Exercise goal | Lines containing the word "writeDigits" are to be copied from the data below.

Available data |
-- ==== Sys2Proof/Machine/Serializer.lean ====
section
/-! DEFINITION. The micro-operation `HEXW` (`44_digest_encoding.md` R192). -/

namespace Sys2Proof.Machine

/-- `DIG` with the eight characters of word `x` at positions `8i .. 8i+7` (R192). -/
def writeDigits (d : Vector Byte 40) (i : Nat) (x : Word) : Vector Byte 40 :=
  (List.range 8).foldl (fun d n => rset d (8 * i + n) (hexchar (nibble x n))) d

/-- The effect of `HEXW` with `J = i` (R192). -/
def Engine.encodeWord (e : Engine) (i : Index) : Engine :=
  { e with DIG := writeDigits e.DIG i.toNat (rget e.H i.toNat) }.advance Stage.enc i 4#7 Stage.done

/-- `HEXW` (R192). -/
def execHexw (i : Index) (s : State) : Result := .next (s.microOp (·.encodeWord i))

end Sys2Proof.Machine
end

Task answer |
def writeDigits (d : Vector Byte 40) (i : Nat) (x : Word) : Vector Byte 40 :=
  { e with DIG := writeDigits e.DIG i.toNat (rget e.H i.toNat) }.advance Stage.enc i 4#7 Stage.done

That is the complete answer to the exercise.